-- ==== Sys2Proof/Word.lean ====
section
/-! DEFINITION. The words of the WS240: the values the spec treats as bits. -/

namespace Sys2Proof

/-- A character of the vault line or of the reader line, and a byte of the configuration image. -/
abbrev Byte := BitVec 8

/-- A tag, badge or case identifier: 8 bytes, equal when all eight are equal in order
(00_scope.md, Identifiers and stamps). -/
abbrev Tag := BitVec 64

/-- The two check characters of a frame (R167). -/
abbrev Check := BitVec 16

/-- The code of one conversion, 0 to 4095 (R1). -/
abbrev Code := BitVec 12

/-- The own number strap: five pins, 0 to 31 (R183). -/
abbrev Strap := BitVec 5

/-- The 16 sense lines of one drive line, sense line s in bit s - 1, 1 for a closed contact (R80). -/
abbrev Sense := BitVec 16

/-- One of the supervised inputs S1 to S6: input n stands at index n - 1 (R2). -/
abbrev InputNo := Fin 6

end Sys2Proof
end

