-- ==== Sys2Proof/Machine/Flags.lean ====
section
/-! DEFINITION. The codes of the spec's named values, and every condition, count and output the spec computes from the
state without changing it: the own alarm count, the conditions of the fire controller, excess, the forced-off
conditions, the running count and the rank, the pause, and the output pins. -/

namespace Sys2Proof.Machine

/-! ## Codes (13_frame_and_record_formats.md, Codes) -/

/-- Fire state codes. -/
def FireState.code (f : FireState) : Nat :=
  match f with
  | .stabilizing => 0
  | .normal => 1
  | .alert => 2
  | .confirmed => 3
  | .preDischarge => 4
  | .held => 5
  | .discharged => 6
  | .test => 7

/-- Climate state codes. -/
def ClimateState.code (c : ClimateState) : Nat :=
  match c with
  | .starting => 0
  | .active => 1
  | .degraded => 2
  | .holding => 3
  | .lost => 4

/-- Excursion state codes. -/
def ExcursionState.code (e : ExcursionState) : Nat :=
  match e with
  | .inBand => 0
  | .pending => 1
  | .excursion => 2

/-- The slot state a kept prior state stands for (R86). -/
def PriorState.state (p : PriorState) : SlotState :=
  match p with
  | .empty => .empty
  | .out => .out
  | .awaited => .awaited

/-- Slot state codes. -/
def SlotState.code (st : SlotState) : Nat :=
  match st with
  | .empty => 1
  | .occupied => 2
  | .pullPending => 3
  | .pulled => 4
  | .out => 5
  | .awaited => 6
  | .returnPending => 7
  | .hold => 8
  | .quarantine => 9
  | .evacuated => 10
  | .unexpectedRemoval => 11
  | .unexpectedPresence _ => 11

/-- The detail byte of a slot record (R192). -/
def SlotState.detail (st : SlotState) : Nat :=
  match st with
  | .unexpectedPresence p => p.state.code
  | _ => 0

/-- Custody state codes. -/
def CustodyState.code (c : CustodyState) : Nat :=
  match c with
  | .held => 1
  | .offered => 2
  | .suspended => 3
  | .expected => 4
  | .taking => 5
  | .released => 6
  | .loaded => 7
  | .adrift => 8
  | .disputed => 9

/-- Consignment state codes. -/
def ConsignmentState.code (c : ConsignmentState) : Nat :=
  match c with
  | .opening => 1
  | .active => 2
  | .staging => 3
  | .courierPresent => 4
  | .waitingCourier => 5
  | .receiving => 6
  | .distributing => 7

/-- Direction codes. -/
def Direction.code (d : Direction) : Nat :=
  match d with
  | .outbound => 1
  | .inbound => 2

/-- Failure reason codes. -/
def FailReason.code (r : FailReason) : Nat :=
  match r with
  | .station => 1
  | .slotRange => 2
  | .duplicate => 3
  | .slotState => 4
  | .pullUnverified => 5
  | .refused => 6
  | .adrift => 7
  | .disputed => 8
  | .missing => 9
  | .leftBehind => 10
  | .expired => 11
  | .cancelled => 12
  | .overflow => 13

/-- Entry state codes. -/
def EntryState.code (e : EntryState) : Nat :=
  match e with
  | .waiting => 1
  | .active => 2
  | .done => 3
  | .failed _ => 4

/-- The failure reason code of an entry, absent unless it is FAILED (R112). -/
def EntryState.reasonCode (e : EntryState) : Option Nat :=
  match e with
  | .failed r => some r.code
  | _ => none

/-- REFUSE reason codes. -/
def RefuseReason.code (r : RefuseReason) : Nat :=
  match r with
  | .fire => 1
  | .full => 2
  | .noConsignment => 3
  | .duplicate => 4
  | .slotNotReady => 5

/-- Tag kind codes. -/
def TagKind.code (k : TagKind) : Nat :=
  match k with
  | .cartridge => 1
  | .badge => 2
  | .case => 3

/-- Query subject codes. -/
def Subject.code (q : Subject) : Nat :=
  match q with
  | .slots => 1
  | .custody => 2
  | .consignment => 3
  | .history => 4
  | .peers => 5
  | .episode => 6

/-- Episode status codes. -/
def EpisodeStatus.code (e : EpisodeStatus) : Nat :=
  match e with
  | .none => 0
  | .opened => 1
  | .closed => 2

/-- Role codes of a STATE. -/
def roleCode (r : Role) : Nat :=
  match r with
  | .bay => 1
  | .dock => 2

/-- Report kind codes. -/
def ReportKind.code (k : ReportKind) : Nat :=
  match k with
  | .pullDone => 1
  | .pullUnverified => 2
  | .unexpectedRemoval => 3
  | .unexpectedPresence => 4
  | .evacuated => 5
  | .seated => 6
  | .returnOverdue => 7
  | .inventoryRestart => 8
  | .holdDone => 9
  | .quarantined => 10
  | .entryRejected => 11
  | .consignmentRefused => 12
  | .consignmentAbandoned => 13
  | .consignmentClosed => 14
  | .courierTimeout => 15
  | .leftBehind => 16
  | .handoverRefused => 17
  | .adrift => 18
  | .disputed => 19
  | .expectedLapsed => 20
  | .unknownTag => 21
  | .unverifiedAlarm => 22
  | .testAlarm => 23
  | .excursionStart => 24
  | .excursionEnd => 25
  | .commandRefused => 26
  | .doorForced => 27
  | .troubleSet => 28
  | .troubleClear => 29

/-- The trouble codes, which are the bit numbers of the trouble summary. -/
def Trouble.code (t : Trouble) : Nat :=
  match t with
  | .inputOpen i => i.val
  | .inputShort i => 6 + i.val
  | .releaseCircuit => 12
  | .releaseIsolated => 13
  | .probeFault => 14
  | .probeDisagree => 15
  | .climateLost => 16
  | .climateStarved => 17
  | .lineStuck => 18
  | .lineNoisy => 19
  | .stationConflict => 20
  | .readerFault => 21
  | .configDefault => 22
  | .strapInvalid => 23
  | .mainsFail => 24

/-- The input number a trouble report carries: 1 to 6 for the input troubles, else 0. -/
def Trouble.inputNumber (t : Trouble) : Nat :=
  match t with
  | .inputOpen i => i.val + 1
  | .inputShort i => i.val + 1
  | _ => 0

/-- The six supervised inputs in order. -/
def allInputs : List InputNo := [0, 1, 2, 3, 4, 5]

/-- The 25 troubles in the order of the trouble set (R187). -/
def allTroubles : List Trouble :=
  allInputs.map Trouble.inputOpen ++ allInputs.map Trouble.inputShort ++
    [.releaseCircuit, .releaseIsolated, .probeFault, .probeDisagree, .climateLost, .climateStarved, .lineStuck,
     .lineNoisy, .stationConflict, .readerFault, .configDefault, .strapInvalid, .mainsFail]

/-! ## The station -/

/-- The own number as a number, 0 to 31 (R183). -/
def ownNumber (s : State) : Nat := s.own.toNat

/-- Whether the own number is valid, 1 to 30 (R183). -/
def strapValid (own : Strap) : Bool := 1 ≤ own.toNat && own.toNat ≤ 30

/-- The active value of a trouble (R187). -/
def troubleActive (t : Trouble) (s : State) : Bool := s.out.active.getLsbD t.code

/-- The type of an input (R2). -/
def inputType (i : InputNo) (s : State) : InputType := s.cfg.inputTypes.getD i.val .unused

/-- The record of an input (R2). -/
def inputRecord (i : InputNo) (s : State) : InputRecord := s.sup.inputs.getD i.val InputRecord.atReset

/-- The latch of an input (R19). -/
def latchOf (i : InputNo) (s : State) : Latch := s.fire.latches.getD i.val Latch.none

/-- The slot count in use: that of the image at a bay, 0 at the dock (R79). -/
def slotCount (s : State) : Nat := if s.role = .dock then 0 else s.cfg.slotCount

━━━━━━━━

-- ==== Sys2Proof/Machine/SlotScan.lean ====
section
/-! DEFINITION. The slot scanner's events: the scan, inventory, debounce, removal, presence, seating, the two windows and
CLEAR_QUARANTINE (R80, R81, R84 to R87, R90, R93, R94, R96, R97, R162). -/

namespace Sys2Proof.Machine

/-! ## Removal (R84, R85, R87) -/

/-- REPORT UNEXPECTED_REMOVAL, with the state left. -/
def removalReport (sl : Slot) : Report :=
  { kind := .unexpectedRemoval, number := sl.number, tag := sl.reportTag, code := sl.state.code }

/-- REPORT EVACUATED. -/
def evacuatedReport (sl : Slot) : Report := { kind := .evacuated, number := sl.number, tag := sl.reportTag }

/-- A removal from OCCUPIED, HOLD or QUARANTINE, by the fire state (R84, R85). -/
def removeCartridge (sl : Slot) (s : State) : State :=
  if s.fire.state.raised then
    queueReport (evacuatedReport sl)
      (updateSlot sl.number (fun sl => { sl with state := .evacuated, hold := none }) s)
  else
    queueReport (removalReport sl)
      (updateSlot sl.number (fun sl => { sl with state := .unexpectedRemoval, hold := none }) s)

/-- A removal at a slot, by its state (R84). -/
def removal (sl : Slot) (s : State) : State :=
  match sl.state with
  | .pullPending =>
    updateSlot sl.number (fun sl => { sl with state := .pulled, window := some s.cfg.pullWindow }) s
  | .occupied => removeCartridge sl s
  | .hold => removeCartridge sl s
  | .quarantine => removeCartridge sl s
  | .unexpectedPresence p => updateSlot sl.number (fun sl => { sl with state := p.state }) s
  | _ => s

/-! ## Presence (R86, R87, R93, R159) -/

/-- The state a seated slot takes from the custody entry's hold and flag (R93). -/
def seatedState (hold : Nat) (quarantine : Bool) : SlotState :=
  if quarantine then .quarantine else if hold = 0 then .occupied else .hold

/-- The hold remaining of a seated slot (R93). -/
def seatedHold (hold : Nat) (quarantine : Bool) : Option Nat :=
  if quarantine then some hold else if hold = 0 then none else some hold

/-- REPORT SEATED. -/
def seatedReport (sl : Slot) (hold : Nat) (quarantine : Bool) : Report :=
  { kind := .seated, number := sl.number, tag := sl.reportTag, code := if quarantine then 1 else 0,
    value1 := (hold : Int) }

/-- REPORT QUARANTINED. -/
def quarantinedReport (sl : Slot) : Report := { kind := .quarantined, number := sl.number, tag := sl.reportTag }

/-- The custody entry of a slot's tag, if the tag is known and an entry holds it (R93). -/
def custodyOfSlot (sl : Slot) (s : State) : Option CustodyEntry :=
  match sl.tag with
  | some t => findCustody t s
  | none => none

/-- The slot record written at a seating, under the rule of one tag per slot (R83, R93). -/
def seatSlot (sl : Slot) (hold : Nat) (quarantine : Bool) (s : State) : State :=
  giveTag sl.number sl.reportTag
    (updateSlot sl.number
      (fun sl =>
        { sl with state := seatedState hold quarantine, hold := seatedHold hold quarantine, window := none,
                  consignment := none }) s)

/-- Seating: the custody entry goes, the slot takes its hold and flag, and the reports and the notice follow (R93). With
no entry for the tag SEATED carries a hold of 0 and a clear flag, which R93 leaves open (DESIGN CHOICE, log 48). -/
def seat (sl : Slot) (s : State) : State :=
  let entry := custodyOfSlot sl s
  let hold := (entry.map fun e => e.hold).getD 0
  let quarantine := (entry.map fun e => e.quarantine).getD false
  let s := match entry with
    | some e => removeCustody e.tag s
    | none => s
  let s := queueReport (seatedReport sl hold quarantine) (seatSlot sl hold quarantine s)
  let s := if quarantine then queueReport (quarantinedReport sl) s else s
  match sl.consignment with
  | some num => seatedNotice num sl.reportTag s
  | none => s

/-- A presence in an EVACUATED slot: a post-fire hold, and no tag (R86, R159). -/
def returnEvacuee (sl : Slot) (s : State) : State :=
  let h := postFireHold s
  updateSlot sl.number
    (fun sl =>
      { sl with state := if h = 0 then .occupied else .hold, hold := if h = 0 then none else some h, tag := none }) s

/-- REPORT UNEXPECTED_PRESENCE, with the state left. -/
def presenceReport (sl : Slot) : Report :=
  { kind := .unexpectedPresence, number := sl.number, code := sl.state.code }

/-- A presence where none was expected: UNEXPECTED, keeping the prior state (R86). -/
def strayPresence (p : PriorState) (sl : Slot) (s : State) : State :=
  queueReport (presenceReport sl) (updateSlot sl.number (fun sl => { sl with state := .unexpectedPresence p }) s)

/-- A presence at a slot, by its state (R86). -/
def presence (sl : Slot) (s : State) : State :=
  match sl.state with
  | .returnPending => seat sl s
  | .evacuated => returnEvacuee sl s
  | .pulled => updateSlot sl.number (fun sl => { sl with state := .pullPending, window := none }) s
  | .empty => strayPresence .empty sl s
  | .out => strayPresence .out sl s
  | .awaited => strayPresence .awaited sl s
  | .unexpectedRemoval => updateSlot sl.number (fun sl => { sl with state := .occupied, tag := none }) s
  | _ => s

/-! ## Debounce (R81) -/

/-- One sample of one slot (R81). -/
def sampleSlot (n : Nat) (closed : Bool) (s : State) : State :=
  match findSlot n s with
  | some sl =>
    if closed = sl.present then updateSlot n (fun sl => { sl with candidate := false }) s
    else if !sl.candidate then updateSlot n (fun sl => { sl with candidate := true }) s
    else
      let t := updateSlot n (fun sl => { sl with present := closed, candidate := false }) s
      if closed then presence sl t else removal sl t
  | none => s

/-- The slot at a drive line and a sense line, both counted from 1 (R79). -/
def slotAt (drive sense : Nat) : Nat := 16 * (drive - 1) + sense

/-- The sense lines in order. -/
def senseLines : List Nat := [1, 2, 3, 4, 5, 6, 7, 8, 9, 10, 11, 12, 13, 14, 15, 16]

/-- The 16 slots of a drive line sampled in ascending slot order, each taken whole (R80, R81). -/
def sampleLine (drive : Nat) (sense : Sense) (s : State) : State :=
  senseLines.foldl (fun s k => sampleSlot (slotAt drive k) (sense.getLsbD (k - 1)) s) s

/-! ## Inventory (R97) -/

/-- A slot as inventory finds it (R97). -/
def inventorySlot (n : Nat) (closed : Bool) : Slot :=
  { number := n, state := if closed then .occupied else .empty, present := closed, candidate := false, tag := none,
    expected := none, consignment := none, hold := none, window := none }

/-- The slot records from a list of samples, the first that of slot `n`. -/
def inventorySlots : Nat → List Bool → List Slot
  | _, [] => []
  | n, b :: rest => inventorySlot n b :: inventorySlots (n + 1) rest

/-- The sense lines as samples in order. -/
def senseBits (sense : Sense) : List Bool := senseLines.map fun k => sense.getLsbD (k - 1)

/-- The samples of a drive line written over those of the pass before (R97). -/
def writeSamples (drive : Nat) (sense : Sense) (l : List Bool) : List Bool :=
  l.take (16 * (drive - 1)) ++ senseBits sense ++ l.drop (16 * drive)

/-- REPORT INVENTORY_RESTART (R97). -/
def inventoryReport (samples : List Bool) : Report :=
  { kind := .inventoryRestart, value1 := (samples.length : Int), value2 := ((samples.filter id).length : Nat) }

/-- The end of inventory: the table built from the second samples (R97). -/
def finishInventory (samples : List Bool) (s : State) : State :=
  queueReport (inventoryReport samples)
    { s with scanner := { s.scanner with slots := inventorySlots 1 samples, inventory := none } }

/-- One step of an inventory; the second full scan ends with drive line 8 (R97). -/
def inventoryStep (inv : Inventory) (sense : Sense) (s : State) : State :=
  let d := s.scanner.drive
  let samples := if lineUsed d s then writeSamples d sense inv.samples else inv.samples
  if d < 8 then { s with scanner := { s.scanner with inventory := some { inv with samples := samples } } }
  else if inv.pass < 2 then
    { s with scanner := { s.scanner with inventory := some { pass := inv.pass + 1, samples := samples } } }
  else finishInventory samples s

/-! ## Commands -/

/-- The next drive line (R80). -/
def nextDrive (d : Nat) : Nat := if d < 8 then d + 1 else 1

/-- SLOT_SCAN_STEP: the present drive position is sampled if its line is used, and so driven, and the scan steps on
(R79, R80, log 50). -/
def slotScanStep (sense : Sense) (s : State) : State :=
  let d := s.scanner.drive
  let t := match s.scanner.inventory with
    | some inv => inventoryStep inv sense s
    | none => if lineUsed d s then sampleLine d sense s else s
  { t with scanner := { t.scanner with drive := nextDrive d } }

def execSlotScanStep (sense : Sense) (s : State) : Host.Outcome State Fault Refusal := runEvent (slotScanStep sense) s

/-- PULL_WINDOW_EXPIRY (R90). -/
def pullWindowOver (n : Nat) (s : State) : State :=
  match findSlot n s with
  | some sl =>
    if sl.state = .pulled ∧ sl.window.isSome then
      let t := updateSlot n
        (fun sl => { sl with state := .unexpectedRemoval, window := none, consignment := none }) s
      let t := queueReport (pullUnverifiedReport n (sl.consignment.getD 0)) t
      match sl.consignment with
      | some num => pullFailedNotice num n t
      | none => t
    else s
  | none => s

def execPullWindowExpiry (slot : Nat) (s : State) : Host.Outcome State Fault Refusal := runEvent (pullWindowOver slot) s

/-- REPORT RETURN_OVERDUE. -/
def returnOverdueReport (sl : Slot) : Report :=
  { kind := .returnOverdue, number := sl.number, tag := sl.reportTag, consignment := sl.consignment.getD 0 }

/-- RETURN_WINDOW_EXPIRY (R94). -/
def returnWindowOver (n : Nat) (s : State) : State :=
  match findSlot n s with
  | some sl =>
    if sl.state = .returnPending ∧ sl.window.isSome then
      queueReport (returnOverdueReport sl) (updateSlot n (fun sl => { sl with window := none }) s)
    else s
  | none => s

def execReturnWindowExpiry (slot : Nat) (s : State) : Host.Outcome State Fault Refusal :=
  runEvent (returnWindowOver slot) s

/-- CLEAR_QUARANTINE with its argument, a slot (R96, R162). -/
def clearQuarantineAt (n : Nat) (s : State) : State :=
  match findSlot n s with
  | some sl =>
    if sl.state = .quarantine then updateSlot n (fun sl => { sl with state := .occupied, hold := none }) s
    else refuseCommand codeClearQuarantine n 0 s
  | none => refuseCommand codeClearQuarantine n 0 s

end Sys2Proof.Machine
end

━━━━━━━━

**Task prompt**
Check each line above for the word "that", and copy the lines where it appears.

**Task result**
/-- The slot count in use: that of the image at a bay, 0 at the dock (R79). -/
/-- The slot records from a list of samples, the first that of slot `n`. -/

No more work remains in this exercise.